Times were good before anyone ever heard of Covid-19. Our client, a Harvard-educated CEO, had raised a tidy sum of venture capital from investors in technology companies. Marketing automation technology was all the rage, and the bet was on building a better mousetrap, with a high-multiple business valuation on the short-term horizon.


Covid changed everything. Focused on the entertainment and events industry, the company started racking up losses in the early months of the pandemic. Revenues ground to a fraction of pre-pandemic levels. Despite generous government aid programs, returning to profitability turned out to be elusive.


The CEO’s options shrank as cash reserves dwindled, and the investors’ patience ran low. It became apparent that fixing the company was unlikely and the CEO called a friend who in turn referred him to me and my colleagues at Graphic Arts Advisors.


An initial assessment revealed that while the enterprise was headed for a crash landing if immediate action was not taken, there was nonetheless sufficient gas in the tank to commence a sale of the core book of business.
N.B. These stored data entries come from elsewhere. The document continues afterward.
-- ==== Sys2Proof/Laws/Moves/Start.lean ====
section
/-!
SUPPORT. Laws/Moves/Start.lean: the operations of Machine/Start.lean keep what `Moves` says.
-/

namespace Sys2Proof.Machine

theorem keepFields_moves {cc : Bool} {r0 : State} (l : List Fld) (s : State) (hm : Moves cc r0 s) : Moves cc r0 (keepFields l s) := by
  unfold keepFields
  exact .foldl (hm.trans ⟨rfl, Nat.le_refl _, fun _ => (show twf resetValue [] = true from rfl), fun _ => rfl⟩) (fun _ _ hu => setF_moves _ _ _ hu)

theorem loadTiles_moves {cc : Bool} {r0 : State} (s : State) (hm : Moves cc r0 s) :
    Moves cc r0 (loadTiles s) := by
  unfold loadTiles
  with_reducible repeat' first
    | assumption | exact fun _ => rfl | apply Moves.ite | apply setR_moves | apply tileTo_moves | apply Moves.foldl
    | intro _ | extract_lets | (apply Moves.mk; apply Moves.foldl)

theorem loadKeys_moves {cc : Bool} {r0 : State} (s : State) (hm : Moves cc r0 s) :
    Moves cc r0 (loadKeys s) := by
  unfold loadKeys
  with_reducible repeat' first | assumption | apply Moves.ite | apply setF_moves | apply Moves.foldl | intro _

theorem freshState_moves {r0 : State} (cold : Bool) (s : State) (hm : Moves false r0 s) :
    Moves false r0 (freshState cold s) :=
  loadKeys_moves _ (loadTiles_moves _ (.mk (setR_moves _ _ _ (keepFields_moves _ _ hm)) (fun h => Bool.noConfusion h)))

theorem noteFails_moves {cc : Bool} {r0 : State} (i : Nat) (ok : Bool) (s : State) (hm : Moves cc r0 s) :
    Moves cc r0 (noteFails i ok s) := by
  unfold noteFails
  with_reducible repeat' first | assumption | apply Moves.ite | apply setF_moves | intro _

theorem stepOut_moves {cc : Bool} {r0 : State} (i out : Nat) (s : State) (hm : Moves cc r0 s) :
    Moves cc r0 (stepOut i out s) := by
  unfold stepOut
  with_reducible repeat' first | assumption | apply Moves.ite | apply setF_moves | apply happen_moves | intro _

theorem haltStart_moves {cc : Bool} {r0 : State} (s : State) (hm : Moves cc r0 s) :
    Moves cc r0 (haltStart s) := by
  unfold haltStart
  with_reducible repeat' first
    | assumption | exact fun _ => rfl | apply endStart_moves | extract_lets | (apply Moves.mk; apply enterOff_moves)

theorem recStep_moves {cc : Bool} {r0 : State} (s : State) (hm : Moves cc r0 s) :
    Moves cc r0 (recStep s) := by
  unfold recStep
  with_reducible repeat' first | assumption | apply setF_moves

theorem haltStep_moves {cc : Bool} {r0 : State} (i : Nat) (t : StepTry) (f : State → State) (s : State) (hf : ∀ u, Moves cc r0 u → Moves cc r0 (f u)) (hm : Moves cc r0 s) :
    Moves cc r0 (haltStep i t f s) := by
  unfold haltStep
  with_reducible repeat' first
    | assumption | apply Moves.ite | apply hf | apply noteFails_moves | apply stepOut_moves | apply haltStart_moves
    | intro _

theorem doS01_moves {cc : Bool} {r0 : State} (inp : StartInput) (s : State) (hm : Moves cc r0 s) :
    Moves cc r0 (doS01 inp s) := by
  unfold doS01
  with_reducible repeat' first
    | assumption | apply Moves.ite | apply setF_moves | apply showPort_moves | apply Moves.foldl | intro _

theorem doS02_moves {cc : Bool} {r0 : State} (alt : Bool) (s : State) (hm : Moves cc r0 s) :
    Moves cc r0 (doS02 alt s) := by
  unfold doS02
  with_reducible repeat' first | assumption | apply Moves.ite | apply setF_moves | intro _

theorem countFrom_moves {r0 : State} (n : Nat) (s : State) (hm : Moves false r0 s) : Moves false r0 (countFrom n s) :=
  .mk (setF_moves _ _ _ (.mk hm (fun h => Bool.noConfusion h))) (fun h => Bool.noConfusion h)

theorem doS03_moves {r0 : State} (cold alt : Bool) (s : State) (hm : Moves false r0 s) :
    Moves false r0 (doS03 cold alt s) := by
  unfold doS03
  with_reducible repeat' first | assumption | apply Moves.ite | apply setF_moves | apply countFrom_moves | intro _

theorem runS04_moves {cc : Bool} {r0 : State} (t : StepTry) (s : State) (hm : Moves cc r0 s) :
    Moves cc r0 (runS04 t s) := by
  unfold runS04
  with_reducible repeat' first
    | assumption | apply Moves.ite | apply noteFails_moves | apply stepOut_moves | apply haltStart_moves
    | apply happen_moves | intro _

theorem runS05_moves {cc : Bool} {r0 : State} (inp : StartInput) (t : StepTry) (s : State) (hm : Moves cc r0 s) :
    Moves cc r0 (runS05 inp t s) := by
  unfold runS05
  with_reducible repeat' first
    | assumption | apply Moves.ite | apply haltStart_moves | apply noteFails_moves | apply stepOut_moves
    | apply entropyTest_moves | intro _

theorem tryImages_moves {cc : Bool} {r0 : State} (inp : StartInput) (l : List Nat) (s : State) (hm : Moves cc r0 s) :
    MovesP cc r0 (tryImages inp l s) := by
  induction l generalizing s with
  | nil => exact .pair hm
  | cons x l ih =>
    unfold tryImages
    split
    · exact ih _ hm
    · exact .ite (fun _ => .pair hm) (fun _ => ih _ (rejected_moves _ _ hm))

theorem tryImages_movesE {cc : Bool} {r0 : State} {inp : StartInput} {l : List Nat} {s : State} {a0} {t0 : State} (hm : Moves cc r0 s)
    (e : tryImages inp l s = (a0, t0)) : Moves cc r0 t0 := tryImages_moves inp l s hm _ _ e

theorem runS06_moves {cc : Bool} {r0 : State} (t : StepTry) (r : StartRun) (s : State) (hm : Moves cc r0 s) :
    Moves cc r0 (runS06 t r s) := by
  unfold runS06
  with_reducible repeat' first
    | assumption | exact fun _ => rfl | apply stepOut_moves | extract_lets | (apply Moves.mk; apply noteFails_moves)

theorem runImage_moves {cc : Bool} {r0 : State} (src : Nat) (s : State) (hm : Moves cc r0 s) :
    Moves cc r0 (runImage src s) := by
  unfold runImage
  with_reducible repeat' first
    | assumption | exact fun _ => rfl | apply Moves.ite | apply showImage_moves | apply setF_moves
    | apply happen_moves | (apply Moves.mk; assumption) | intro _ | extract_lets | split

theorem romLoader_moves {cc : Bool} {r0 : State} (s : State) (hm : Moves cc r0 s) :
    Moves cc r0 (romLoader s) := by
  unfold romLoader
  with_reducible repeat' first
    | assumption | exact fun _ => rfl | apply setF_moves | extract_lets | (apply Moves.mk; apply endStart_moves)

theorem planners_moves {cc : Bool} {r0 : State} (inp : StartInput) (s : State) (hm : Moves cc r0 s) :
    Moves cc r0 (planners inp s) := by
  unfold planners
  with_reducible repeat' first
    | exact fun _ => rfl | apply Moves.ite | apply setF_moves | apply recStep_moves | (apply Moves.mk; assumption)
    | intro _

theorem takeCompat_moves {cc : Bool} {r0 : State} (s : State) (hm : Moves cc r0 s) :
    Moves cc r0 (takeCompat s) := by
  unfold takeCompat
  with_reducible repeat' first | exact fun _ => rfl | apply setF_moves | (apply Moves.mk; assumption)
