theorem doneTold_spec (hk : k < 32) (core : Nat) (irq : Bool) (x : State) :
    (irq = true → getF (doneTold k core irq x) (bitF (Reg.HOD_CH_CAUSE k) 0) = 1 ∧ (core < 12 → (doneTold k core irq x).out = .coreIrq core :: x.out)) ∧
      (irq = false → (doneTold k core irq x).out = x.out) ∧
      (∀ b, b ≠ 0 → getF (doneTold k core irq x) (bitF (Reg.HOD_CH_CAUSE k) b) = getF x (bitF (Reg.HOD_CH_CAUSE k) b)) ∧
      regsKeptE (· = Reg.HOD_CH_CAUSE k) x (doneTold k core irq x) ∧ changesOnly (.out :: eventParts) x (doneTold k core irq x) := by
  cases irq with
  | false => exact ⟨fun h => absurd h Bool.false_ne_true, fun _ => rfl, fun _ _ => rfl, .refl x, .refl _ x⟩
  | true =>
    rw [doneTold, if_pos rfl]
    have out : core < 12 → (if core < 12 then emit (.coreIrq core) x else x).out = .coreIrq core :: x.out := fun h => by
      rw [if_pos h, out_emit]
    have parts : changesOnly [.out] x (if core < 12 then emit (.coreIrq core) x else x) := .ite (.emit (.refl _ x) _) (.refl _ x)
    generalize (if core < 12 then emit (.coreIrq core) x else x) = y at *
    have told := caused_hodCause hk (by decide : 0 < 32) y
    have regs : y.regs = x.regs := parts.regs_eq
    refine ⟨fun _ => ⟨told.set, fun h => told.parts.out_eq.trans (out h)⟩, (fun h => nomatch h), fun b hb => (told.others b hb).trans (getF_congr _ regs),
      (regsKeptE.of_regs regs).trans told.kept, (parts.mono (by decide)).trans (told.parts.mono (by decide))⟩

theorem descCauses_eq (hc : getCh x k = c) : descCauses k x =
    doneTold k (getF x (F.HOD_CH_CFG_OWNER k)) (dIrq c.desc) (codeCause k c.code (descNoted k c.code x)) := by
  unfold descCauses
  rw [hc]
  rfl

theorem changesOnly_descCauses (hk : k < 32) (x : State) : changesOnly (.out :: eventParts) x (descCauses k x) := by
  rw [descCauses_eq rfl]
  obtain ⟨-, -, -, parts⟩ := descNoted_spec k (getCh x k).code x
  obtain ⟨-, -, -, parts1⟩ := codeCause_spec hk (getCh x k).code (descNoted k (getCh x k).code x)
  obtain ⟨-, -, -, -, parts2⟩ := doneTold_spec hk (getF x (F.HOD_CH_CFG_OWNER k)) (dIrq (getCh x k).desc)
    (codeCause k (getCh x k).code (descNoted k (getCh x k).code x))
  exact ((parts.mono (by decide)).trans (parts1.mono (by decide))).trans parts2

/-- What the end of a descriptor raises and counts. -/
structure DescEnded (k : Nat) (c : HodCh) (core : Nat) (s t : State) : Prop where
  last : getF t (F.HOD_CH_STAT_LAST_CODE k) = c.code % 16
  descs : getF t (F.HOD_CH_DESCS_COUNT k) = min (2 ^ 32 - 1) (getF s (F.HOD_CH_DESCS_COUNT k) + 1)
  withdrawn : c.code = 1 → getF t (bitF (Reg.HOD_CH_CAUSE k) 2) = 1 ∧
    getF t F.HOD_WITHDRAWALS_COUNT = min (2 ^ 32 - 1) (getF s F.HOD_WITHDRAWALS_COUNT + 1)
  aborted : c.code = 6 → getF t (bitF (Reg.HOD_CH_CAUSE k) 4) = 1
  done : dIrq c.desc = true → getF t (bitF (Reg.HOD_CH_CAUSE k) 0) = 1
  signal : dIrq c.desc = true → core < 12 → t.out = .coreIrq core :: s.out
  silent : dIrq c.desc = false → t.out = s.out
  kept : regsKeptE (fun a => a = Reg.HOD_CH_STAT k ∨ a = Reg.HOD_CH_CAUSE k ∨ a = Reg.HOD_CH_NEXT_LO k ∨
    a = Reg.HOD_CH_NEXT_HI k ∨ a = Reg.HOD_CH_DESCS k ∨ a = Reg.HOD_WITHDRAWALS) s t
  parts : changesOnly (.hod :: .out :: eventParts) s t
For a strategic sale of assets to take place, we advised that the company reset its focus from mining growth opportunities to retaining key employees and safeguarding customer relationships. Preserving capital became management’s top priority. Facing an unfamiliar journey, the CEO nonetheless quickly grasped arcane legal concepts such as corporate officers’ fiduciary duty to creditors when a company enters the zone of insolvency. Paying ordinary operating expenses now required an understanding of the impact of not only corporate insolvency laws, but also a rigorous and rolling analysis of projected sources of cash and uses of funds.